# Need advice...Hot and Cold



## B-you (Mar 27, 2016)

If someone were to ask me whether or not my husband loved me, I would say, yes. However, if someone were to ask me whether or not he liked me, I would say, he likes what he "idealizes" me to be.

Right now, he seems to be punishing me for being me. Holding affection when something positive happens in my life as opposed to his. He doesn't see it as mutual success, yet he views me as an adversary: like he has to win no matter what the cost. 

One of his colleagues, whom I have never met, recently commented on how he managed to marry someone like me. It seemed to upset him. Not in a jealous way, but in a competitive way. It's almost like I have to be seen and not heard in order for him to respond to me positively. I believe on some level that this is how he views femininity &#55357;&#56850;.

I don't know how to interact with him anymore. In the morning, he wakes up and wants to shower me with kisses. By mid-day he is barely talking to me and I am clueless as to what happened. 

I want to save my marriage if it is worth saving, but I must admit, I am so confused.

Does anyone have any suggestions or insight?


----------



## richardsharpe (Jul 8, 2014)

Good evening
what is good about him?
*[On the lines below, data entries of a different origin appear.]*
/-- The barrier effects that quitting creates: the departures of a crew that ends, or the
arrivals that the remaining fibres complete (R52, R127, R134). -/
def quitEffects (k : Crew) : List (LKind × Effect) :=
  if (liveFibres k).isEmpty then k.groups.map fun g => (.departure, .depart g)
  else (k.groups.filter fun g => crewArrives k g).map fun g => (.arrival, .arrive g)

/-- MEMBER_EXITED for the rendezvous that name a fibre that has quit (R46, R127). -/
def quitRdvs (s : State) (c slot : Nat) (lanes : List Nat) : State :=
  match s.crew? c slot with
  | none => s
  | some k =>
    (k.rdvs.filter fun v => v.done.isNone && lanes.any fun l => v.mask.getLsbD l).foldl
      (fun s v => trapRdv s c slot v .memberExited) s

/-- The end of fibres of a crew, with what it creates (R127). -/
def quitCrew (s : State) (c slot : Nat) (lanes : List Nat) : State :=
  let s1 := quitRdvs (s.mapCrew c slot fun k => quitFibres k lanes) c slot lanes
  match s1.crew? c slot with
  | none => s1
  | some k => (quitEffects k).foldl (fun s (kind, e) =>
      match e with
      | .arrive g => sendArrival s c slot g
      | e => lodgeEffect s c slot kind none e) s1

def execQuit (g : Guard) (s : State) : Out :=
  issue (fun _ _ => []) (fun s r =>
    let l := activeLanes s r g
    let lanesIn := fun slot => (l.filter fun x => x.slot == slot).map (·.lane)
    let slots := dedup (l.map (·.slot))
    let need := (slots.map fun x => match s.crew? r.core x with
      | some k => (quitEffects (quitFibres k (lanesIn x))).length
      | none => 0).sum
    if !lodgeRoom s r need then holdLodge s r need
    else
      let s1 := slots.foldl (fun s x => quitCrew s r.core x (lanesIn x)) s
      finish s1 { r with quits := l.map fun x => (x.lane, x.slot) } 0) s

end Sys2Proof.Machine
end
What makes you love him?


----------



## B-you (Mar 27, 2016)

richardsharpe said:


> Good evening
> what is good about him? What makes you love him?
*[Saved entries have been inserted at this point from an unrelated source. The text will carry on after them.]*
/-- Element (r, k) of K-step ks in the operand lines of a record (R237). -/
def recElem (co : Core) (x : Rec) (ks r k : Nat) : FVal :=
  let w := fmtBits (recFmt x.desc)
  let i := (ks * recRows x.desc + r) * 64 + k
  let a := 256 * x.first + i * w / 8
  let b0 := (co.ob.getD a 0).toNat
  elemVal (recFmt x.desc)
    (if w = 4 then (if k % 2 = 0 then b0 % 16 else b0 / 16)
     else if w = 8 then b0 else b0 + 256 * (co.ob.getD (a + 1) 0).toNat)

/-- The scale of row r in the 32-element half h of K-step ks (R236, R242). -/
def recScale (co : Core) (x : Rec) (ks r h : Nat) : FVal :=
  if recSenc x.desc = 0 then .fin false 1 0
  else
    let t := if recBlk32 x.desc then 2 * ks + h else ks
    let a := 256 * x.first + recData x.desc + 2 * (r * recKb x.desc + t)
    FTy.bf16.decode ((co.ob.getD a 0).toNat + 256 * (co.ob.getD (a + 1) 0).toNat)

/-- An exact zero sum is +0 (R91). -/
def plusZero : FVal → FVal
  | .fin s m e => if m = 0 then .fin false 0 e else .fin s m e
  | v => v

/-- The sum of a block of a K-step with its scales (R91): whole, or the half h of it. -/
def blockSum (co : Core) (a b : Rec) (ka kb m n : Nat) (whole : Bool) (h : Nat) : FVal :=
  let ks := if whole then List.range 64 else (List.range 32).map fun i => 32 * h + i
  let p := ks.foldl (fun acc k =>
    FVal.add .rn acc (FVal.mul (recElem co a ka m k) (recElem co b kb n k))) (.fin false 0 0)
  FVal.mul (FVal.mul p (recScale co a ka m h)) (recScale co b kb n h)

/-- The exact sum of R248 for row m and column n of B. -/
def kStep (co : Core) (a b : Rec) (ka kb m n : Nat) : FVal :=
  if recBlk32 a.desc || recBlk32 b.desc then
    plusZero (FVal.add .rn (blockSum co a b ka kb m n false 0) (blockSum co a b ka kb m n false 1))
  else plusZero (blockSum co a b ka kb m n true 0)

/-- Fields of the spec register (R248). -/
def specCb (w : W32) : Nat := fld w 28 24
def specKb (w : W32) : Nat := fld w 23 20
def specKa (w : W32) : Nat := fld w 19 16
def specNm1 (w : W32) : Nat := fld w 12 8
def specBlk (w : W32) : Nat := fld w 5 0

/-- The rate and the units of a format pair, none where it is not in R242. -/
def fmtPair (a b : Nat) : Option (Nat × Nat) :=
  let f16 := fun (x : Nat) => decide (x ≤ 1)
  let f8 := fun (x : Nat) => x == 2 || x == 3
  let i8 := fun (x : Nat) => x == 4 || x == 5
  if (f16 a || a = 6) && f16 b then some (4096, 8)
  else if (f8 a || a = 6) && f8 b then some (8192, 10)
  else if i8 a && i8 b then some (8192, 10)
  else if a = 6 && b = 6 then some (16384, 12)
  else none

/-- The records that an instruction of the queue reads, with whether it adds. -/
def mmaRecs : Instr → Option (Nat × Nat × Bool)
  | .mma _ a b .. | .mmaJoint _ a b .. => some (a.toNat, b.toNat, true)
  | .mmaz _ a b .. => some (a.toNat, b.toNat, false)
  | _ => none

/-- The crews of an entry with their own instruction and spec: one, or those of a joint
`mma`. -/
def entryParts (e : MEntry) : List (Nat × W32 × Instr) :=
  if e.join.isEmpty then e.crews.map fun p => (p.1, p.2, e.instr)
  else e.crews.filterMap fun p =>
    (e.join.find? fun j => j.slot == p.1).map fun j => (p.1, p.2, j.instr)

/-- The records of one part of an entry. -/
def partRecs (s : State) (c : Nat) (p : Nat × W32 × Instr) : Option (Crew × Rec × Rec × Bool) :=
  match s.crew? c p.1, mmaRecs p.2.2 with
  | some k, some (a, b, add) => some (k, recOf k a, recOf k b, add)
  | _, _ => none

/-- The fault that a record of an entry has recorded (R238, R248, R252). -/
def entryFault (s : State) (c : Nat) (e : MEntry) : Option Cause :=
  (entryParts e).findSome? fun p =>
    match partRecs s c p with
    | some (_, a, b, _) => match a.fault with | some x => some x | none => b.fault
    | none => none

/-- The blocks that `aclr` and `ascl` name (R249). -/
def specBlocks (w : W32) : List Nat := (List.range (fld w 12 8 + 1)).map fun i => specBlk w + i

/-- The blocks whose elements an entry reads or copies for a part of it (R178, R240). -/
def blocksRead (k : Crew) (p : Nat × W32 × Instr) : List Nat :=
  let w := p.2.1
  match p.2.2 with
  | .mma .. | .mmaJoint .. => (List.range (specNm1 w + 1)).map fun i => specBlk w + i
  | .ascl .. => specBlocks w
  | .ard .. => [specBlk w]
  | .awr .. => if bit k.adirty (specBlk w) then [] else [specBlk w]
  | _ => []

/-- The lines of the records of an entry, and the accumulators that it reads, read from their arrays:
the physical sector of an error that is left (R178). -/
def entryError (s : State) (c : Nat) (e : MEntry) : State × Option Nat :=
  let lines := ((entryParts e).filterMap fun p => (partRecs s c p).map fun (_, a, b, _) =>
    [(a.first, a.count), (b.first, b.count)]).flatten
  let inLines := fun (x : Site) => match x with
    | .operand y w => y == c && lines.any fun (f, n) => f ≤ w / 64 && decide (w / 64 < f + n)
    | _ => false
  match readSites s c none inLines with
  | (s, some (.operand _ w)) => (s, some (chipPa c (0x180000 + 4 * w) / 64))
  | (s, _) =>
    (((entryParts e).take 1).foldl (fun (q : State × Option Nat) p =>
      match q.1.crew? c p.1 with
      | none => q
      | some k =>
        let blocks := blocksRead k p
        let mine := fun (x : Site) => match x with
          | .acc copy key => blocks.contains (key / 1024) && bit k.acur (key / 1024) == copy
          | _ => false
        match readSites q.1 c (some (c, p.1)) mine with
        | (s, some x) => (s, some (cellSector c k x))
        | (s, none) => (s, q.2)) (s, none))

/-- Whether the records of an entry are filled, or have failed. -/
def entryReady (s : State) (c : Nat) (e : MEntry) : Bool :=
  (entryParts e).all fun p =>
    match partRecs s c p with
    | some (_, a, b, _) =>
      (recFilled a.desc || a.fault.isSome) && (recFilled b.desc || b.fault.isSome)
    | none => true

/-- The results of a matrix entry: the elements written, for the crew in SLOT 0 (R248, R252). -/
def mmaOut (s : State) (c : Nat) (e : MEntry) : List (Nat × W32) :=
  let co := s.core c
  match entryParts e with
  | [] => []
  | p :: rest =>
    match partRecs s c p with
    | none => []
    | some (k, _, _, add) =>
      let n := 16 * (specNm1 p.2.1 + 1)
      let parts := (p :: rest).filterMap fun q => (partRecs s c q).map fun x => (q.2.1, x)
      ((List.range 64).map fun m => (List.range n).map fun j =>
        let sum := plusZero (parts.foldl (fun acc (w, (_, a, b, _)) =>
          FVal.add .rn acc (kStep co a b (specKa w) (specKb w) m (16 * specCb w + j)))
            (.fin false 0 0))
        let blk := specBlk p.2.1 + j / 16
        let acc := if add then FTy.f32.decode (accGet k blk m (j % 16)).toNat else .fin false 0 0
        (accKey blk m (j % 16),
          BitVec.ofNat 32 (FTy.f32.round .rn false (FVal.add .rn acc sum)))).flatten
When he is acting maturely: 
He's funny, kind, fun, generous, caring

It's just not consistent. And when he's on the cold side, he treats me like a stranger that he doesn't like very much.


----------



## citygirl4344 (Mar 4, 2016)

So a question...do you make more money than him?



Sent from my iPhone


----------



## brooklynAnn (Jun 29, 2015)

You should check this out. It might help you understand a few things.
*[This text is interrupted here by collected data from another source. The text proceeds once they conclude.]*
def freeWalker (s : State) (i : Nat) : State :=
  s.mapMod fun m => { m with walkers := m.walkers.del i }

/-- Walkers that hold a queue let it go. -/
def dropWalkers (s : State) (cb : Nat) : State :=
  s.mapMod fun m => { m with walkers := m.walkers.keep fun _ (w : Walker) => w.cb != cb }

/-- A doorbell acts on its control block (R286, R287); an odd sequence word makes a slot read it
again. -/
def doorbell (s : State) (cb : Nat) (w : W64) : State :=
  if cbSeq s cb % 2 = 1 then
    let i := ((List.range 1024).find? fun i => (s.mod.walkers.get? (16 + i)).isNone).getD 0
    setWalker s (16 + i) { cb, st := .reread (s.now + 64) (some w), packet := [] }
  else
    let st := cbState s cb
    let wptr := fld w 31 0
    if st = 3 then s
    else if (wptr + 2 ^ 32 - cbReadIdx s cb) % 2 ^ 32 ≤ cbSize s cb then
      let s1 := cbUpdate s cb [(3, setFld (cbWord s cb 3) 63 32 wptr)]
      if st = 0 ∧ cbReadIdx s1 cb ≠ wptr then walkEnter s1 cb else s1
    else if st = 4 then s
    else dropWalkers (cbSetState s cb 3 0x02) cb

/-- A write of QDOOR (R285, R286, R418). -/
def doorWrite (size : Nat) (w : W64) (s0 : State) : State :=
  let s := wakeModule s0
  if size ≠ 8 ∨ s.mod.cbhbase = 0 then s
  else match doorbellFind s (fld w 63 32) with
    | some cb => doorbell s cb w
    | none => report (s.mapMod fun m => { m with missed := m.missed + 1 }) (leadCore s)
        .doorbellMiss 0 0 0 0

/-- QDOOR_WRITE (R285, R286). -/
def execQdoorWrite (size : Nat) (w : W64) (s : State) : Out := .next (doorWrite size w s)

/-- CONTROL_BLOCK_REREAD (R286): 64 cc later the slot reads the block again. -/
def execControlBlockReread (i : Nat) (s : State) : Out :=
  match s.mod.walkers.get? i with
  | some { cb, st := .reread due w, packet } =>
    if s.now < due then .next s
    else if cbSeq s cb % 2 = 1 then
      .next (setWalker s i { cb, st := .reread (s.now + 64) w, packet })
    else match w with
      | some w => .next (doorbell (freeWalker s i) cb w)
      | none => .next (setWalker s i { cb, st := .read, packet })
  | _ => .next s

/-- WALKER_SLOT_ASSIGN (R287). -/
def execWalkerSlotAssign (s : State) : Out :=
  match s.mod.walkQ, (List.range 16).find? fun i => (s.mod.walkers.get? i).isNone with
  | cb :: rest, some i =>
    let s1 := s.mapMod fun m => { m with walkQ := rest }
    if cbSeq s1 cb % 2 = 1 then
      .next (setWalker s1 i { cb, st := .reread (s.now + 64) none, packet := [] })
    else if cbState s1 cb ≠ 0 ∨ cbReadIdx s1 cb = cbWriteIdx s1 cb then .next s1
    else .next (setWalker (cbSetState s1 cb 1 0) i { cb, st := .read, packet := [] })
  | _, _ => .next s

/-! ### Packets (R287, R288, R291, R292, R298) -/

/-- A packet has been taken: READ rises, and the slot goes on or frees itself (R287). -/
def packetTaken (s : State) (i cb : Nat) : State :=
  let n := (cbReadIdx s cb + 1) % 2 ^ 32
  let s1 := cbUpdate s cb [(3, setFld (cbWord s cb 3) 31 0 n)]
  if n = cbWriteIdx s1 cb then freeWalker (cbSetState s1 cb 0 0) i
  else setWalker s1 i { cb, st := .read, packet := [] }

/-- The queue stops with a code (R293). -/
def queueError (s : State) (i cb code : Nat) : State := freeWalker (cbSetState s cb 3 code) i

/-- COND of a wait packet (R291). -/
def condHolds (c v x : Nat) : Bool :=
  match c with | 0 => decide (v ≤ x) | 1 => x == v | _ => x != v

/-- A wait packet reads SIG (R291). -/
def waitPacket (s : State) (i cb : Nat) (ws : List W64) : State :=
  let va := fld (ws.getD 1 0) 55 0
  match modRead s (cbPasid s cb) va 8 with
  | .ok (s1, x) =>
    if condHolds (fld (ws.getD 3 0) 1 0) (ws.getD 2 0).toNat x then packetTaken s1 i cb
    else setWalker s1 i { cb, st := .poll (s.now + 256), packet := ws }
  | .error .translation =>
    report (freeWalker (cbSetState s cb 2 0) i) (leadCore s) .translation 0 0 0
      (BitVec.ofNat 64 va)
  | .error _ => queueError s i cb 0x04

/-- A signal packet (R292). -/
def signalPacket (s : State) (i cb : Nat) (ws : List W64) : State :=
  let v := ws.getD 2 0
  let add := bit (ws.getD 3 0) 0
  match modXlate s (cbPasid s cb) true (fld (ws.getD 1 0) 55 0) with
  | .ok (s1, pa, _) => packetTaken (modRelease s1 pa (fun w => if add then w + v else v) !add) i cb
  | .error _ => queueError s i cb 0x04

/-- A launch packet is posted; a full list holds the slot (R295, step 1). -/
def launchPacket (s : State) (i cb : Nat) (ws : List W64) : State :=
  let p : Posted :=
    { packet := ws, pasid := cbPasid s cb, qnum := cbQnum s cb, cb, recent := 0, tno := 0
      pred := none, node := none, fromCrew := none, va := 0 }
  match postLaunch s p with
  | some s1 => packetTaken s1 i cb
  | none => setWalker s i { cb, st := .full, packet := ws }

/-- A packet acts by its type. -/
def packetAct (s : State) (i cb : Nat) (ws : List W64) : State :=
  match fld (ws.getD 0 0) 3 0 with
  | 0 => packetTaken s i cb
  | 1 => launchPacket s i cb ws
  | 2 => waitPacket s i cb ws
  | _ => signalPacket s i cb ws

/-- Whether SIG of a wait or signal packet lies in host memory while the link is down (R405). -/
def sigAway (s : State) (cb : Nat) (ws : List W64) : Bool :=
  2 ≤ fld (ws.getD 0 0) 3 0 && modAway s (cbPasid s cb) (fld (ws.getD 1 0) 55 0)

/-- PACKET_READ (R287, R288). -/
def execPacketRead (i : Nat) (s : State) : Out :=
  match s.mod.walkers.get? i with
  | some { cb, st := .read, .. } =>
    if cbSeq s cb % 2 = 1 then
      .next (setWalker s i { cb, st := .reread (s.now + 64) none, packet := [] })
    else if 3 ≤ cbState s cb then .next (freeWalker s i)
    else if cbReadIdx s cb = cbWriteIdx s cb then .next (freeWalker (cbSetState s cb 0 0) i)
    else
      let s0 := if cbState s cb = 0 then cbSetState s cb 1 0 else s
      let va := cbBase s cb + 64 * (cbReadIdx s cb % cbSize s cb)
      if modAway s (cbPasid s cb) va then .next s
      else match modWords (cbPasid s cb) 8 va s0 with
      | .error _ => .next (queueError s0 i cb 0x03)
      | .ok (s1, ws) =>
        match packetBad ws with
        | some code => .next (queueError s1 i cb code)
        | none =>
          if pkBar ws && queueBusy s1 cb then
            .next (setWalker s1 i { cb, st := .barHeld, packet := ws })
          else if sigAway s1 cb ws then .next s
          else .next (packetAct s1 i cb ws)
  | _ => .next s

/-- PACKET_BAR_RELEASE (R298). -/
def execPacketBarRelease (i : Nat) (s : State) : Out :=
  match s.mod.walkers.get? i with
  | some { cb, st := .barHeld, packet } =>
    if cbTaken s cb then .next (setWalker s i { cb, st := .reread (s.now + 64) none, packet := [] })
    else if queueBusy s cb || sigAway s cb packet then .next s else .next (packetAct s i cb packet)
  | _ => .next s

/-- LAUNCH_POST (R295): a packet that found the ticket list full is posted once it has room. -/
def execLaunchPost (i : Nat) (s : State) : Out :=
  match s.mod.walkers.get? i with
  | some { cb, st := .full, packet } =>
    if cbTaken s cb then .next (setWalker s i { cb, st := .reread (s.now + 64) none, packet := [] })
    else .next (launchPacket s i cb packet)
  | _ => .next s

/-- WAIT_PACKET_POLL (R291). -/
def execWaitPacketPoll (i : Nat) (s : State) : Out :=
  match s.mod.walkers.get? i with
  | some { cb, st := .poll due, packet } =>
    if s.now < due then .next s
    else if cbTaken s cb then .next (setWalker s i { cb, st := .reread (s.now + 64) none, packet := [] })
    else if sigAway s cb packet then .next s
    else .next (waitPacket s i cb packet)
  | _ => .next s

/-- PENDING_FAULT_SERVED (R291), of the queue with a control block; while another Keeper updates the block
it is tried again (R340). -/
def execPendingFaultServed (cb : Nat) (s : State) : Out :=
  if cbState s cb ≠ 2 then .next s
  else if cbTaken s cb then .next { s with agenda := s.agenda ++ [(s.now + 64, .pendingFaultServed cb)] }
  else .next (walkEnter (cbKeeperState s cb 0 0) cb)

/-! ### The launch checks (R288 to R290, R293 to R295, R317) -/

/-- PACKET: the reserved fields and alignments of a launch packet (R289). -/
def launchFieldsBad (ws : List W64) : Bool :=
  let w := fun k => ws.getD k 0
  fld (w 0) 15 6 != 0 || fld (w 0) 63 32 == 0 || fld (w 0) 63 32 == 0xFFFFFFFF ||
    fld (w 1) 63 56 != 0 || fld (w 1) 5 0 != 0 || fld (w 4) 63 56 != 0 || fld (w 4) 15 0 != 0 ||
    fld (w 5) 63 32 != 0 || fld (w 5) 1 0 != 0 || fld (w 6) 63 56 != 0 || fld (w 6) 5 0 != 0 ||
    fld (w 7) 63 56 != 0 || fld (w 7) 2 0 != 0

/-- Whether every page of the code that is mapped has X = 1 (R294; a page that is still to be
mapped is no fault of the image, R396). -/
def codeRuns (s : State) (pasid : BitVec 20) (a n : Nat) : Bool :=
  (List.range (n / 65536 + 2)).all fun i =>
    let va := if i = 0 then a else (a / 65536 + i) * 65536
    decide (a + n ≤ va) ||
      match walkFrom s Cluster.reset pasid va 5 0 (rootTable (spaceRoot s pasid)) [] with
      | .ok (l, _) => bit l.w 3
      | .error e => e == .translation

/-- IMAGE: the kernel header (R294). -/
def imageBad (s : State) (pasid : BitVec 20) (image : Nat) (h : List W64) : Bool :=
  let w := fun k => h.getD k 0
  let code := fld (w 3) 31 0
  let data := fld (w 3) 63 32
  let inCode := fun x => x % 8 == 0 && decide (64 ≤ x) && decide (x < 64 + code)
  w 0 != 0x00010000 * 2 ^ 16 + 0x424C5952 || !inCode (fld (w 2) 31 0) ||
    (fld (w 2) 63 32 != 0xFFFFFFFF && !inCode (fld (w 2) 63 32)) ||
    (data != 0 && decide (data < 64 + code)) || fld (w 4) 63 32 != 0 ||
    ! [w 5, w 6, w 7].all (· == 0) || !codeRuns s pasid (image + 64) code

/-- CLASS, RESERVED and FLOOR of a footprint word (R33, R45), and the limits of FOOTPRINT. -/
def footStatus (f : W64) : Option Nat :=
  let cls := fld f 63 56
  if (cls ≠ 0 ∧ cls ≠ 6 ∧ cls ≠ 8) ∨ (cls = 6 ∧ !bit f 55) then some 0x12
  else if fld f 53 48 ≠ 0 then some 0x13
  else if cls = 0 ∧ (7 < fld f 47 43 ∨ 256 < fld f 42 30 ∨ 16 < fld f 29 22 ∨ 4 < fld f 21 17 ∨
      4 < fld f 16 14) then some 0x14
  else if 2048 < fld f 42 30 ∨ 64 < fld f 29 22 ∨ 16 < fld f 21 17 ∨ 4 < fld f 16 14 ∨
      8400 < fld f 13 0 then some 0x15
  else none

/-- An entry of the group table (R317), none where it breaks its layout. -/
def groupEntry (crews : Nat) (w0 w1 : W64) : Option Group :=
  let v := bit w1 63
  let count := fld w0 63 32
  let first := fld w0 31 0
  let stride := fld w1 31 0
  if fld w1 62 32 ≠ 0 ∨ (v && decide (1 < count) && stride == 0) = true ∨
      (v && decide (1 ≤ count) && decide (crews ≤ first + (count - 1) * stride)) = true then none
  else some { v, first, count, stride, episode := 0, departed := 0, arrived := 0 }

/-- The groups of a table that has been read: the entries that hold anything (R318). -/
def groupTable (crews : Nat) (ws : List W64) : Option (Tab Group) :=
  (List.range 256).foldl (fun t i => match t, groupEntry crews (ws.getD (2 * i) 0)
      (ws.getD (2 * i + 1) 0) with
    | some t, some g => some (if g.v || g.count + g.first + g.stride != 0 then t.put i g else t)
    | _, _ => none) (some .empty)

/-- Whether a crew of the launch is in more groups than GRPS (R33). -/
def groupsCrowded (crews grps : Nat) (t : Tab Group) : Bool :=
  decide (grps < t.size) && (List.range crews).any fun n =>
    decide (grps < (t.vals.filter fun g => g.has n).length)

/-- An entry of the ring table (R290): none where it breaks its layout. -/
def ringEntry (w0 w1 : W64) : Option (Option RingDecl) :=
  if !bit w1 63 then
    if w0 = 0 ∧ w1 = 0 then some none else if fld w1 62 40 = 0 ∧ fld w1 31 21 = 0 ∧
      fld w0 63 56 = 0 then some none else none
  else if fld w0 63 56 ≠ 0 ∨ fld w0 7 0 ≠ 0 ∨ fld w1 62 40 ≠ 0 ∨ fld w1 31 21 ≠ 0 ∨
      fld w1 39 32 < 2 ∨ fld w1 20 0 % 64 ≠ 0 ∨ fld w1 20 0 < 64 ∨ 0x100000 < fld w1 20 0 then none
  else some (some { base := w0.setWidth 56, count := fld w1 39 32, size := fld w1 20 0 })

/-- The declared rings of a table that has been read. -/
def ringTable (stages : Nat) (ws : List W64) : Option (Tab RingDecl) :=
  let t := (List.range 16).foldl (fun (t : Option (Tab RingDecl)) i =>
    match t, ringEntry (ws.getD (2 * i) 0) (ws.getD (2 * i + 1) 0) with
    | some t, some (some d) => some (t.put i d)
    | some t, some none => some t
    | _, _ => none) (some .empty)
  t.bind fun t => if (List.range (stages - 1)).all fun i => (t.get? i).isSome then some t else none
http://www.elephantjournal.com/2016...issists-how-abusers-manipulate-their-victims/

Sorry, this is a linked provide by @ScrambledEggs in his NPD post.


----------



## GusPolinski (Jan 21, 2014)

How old are the two of you and how long have you been married?
_Posted via Mobile Device_


----------



## badsanta (Oct 13, 2014)

Men generally wake up very aroused, as this is when their hormones are very concentrated in the body after a night of sleep. So he likely wakes up with an erection and wants to share that with you!



B-you said:


> In the morning, he wakes up and wants to shower me with kisses.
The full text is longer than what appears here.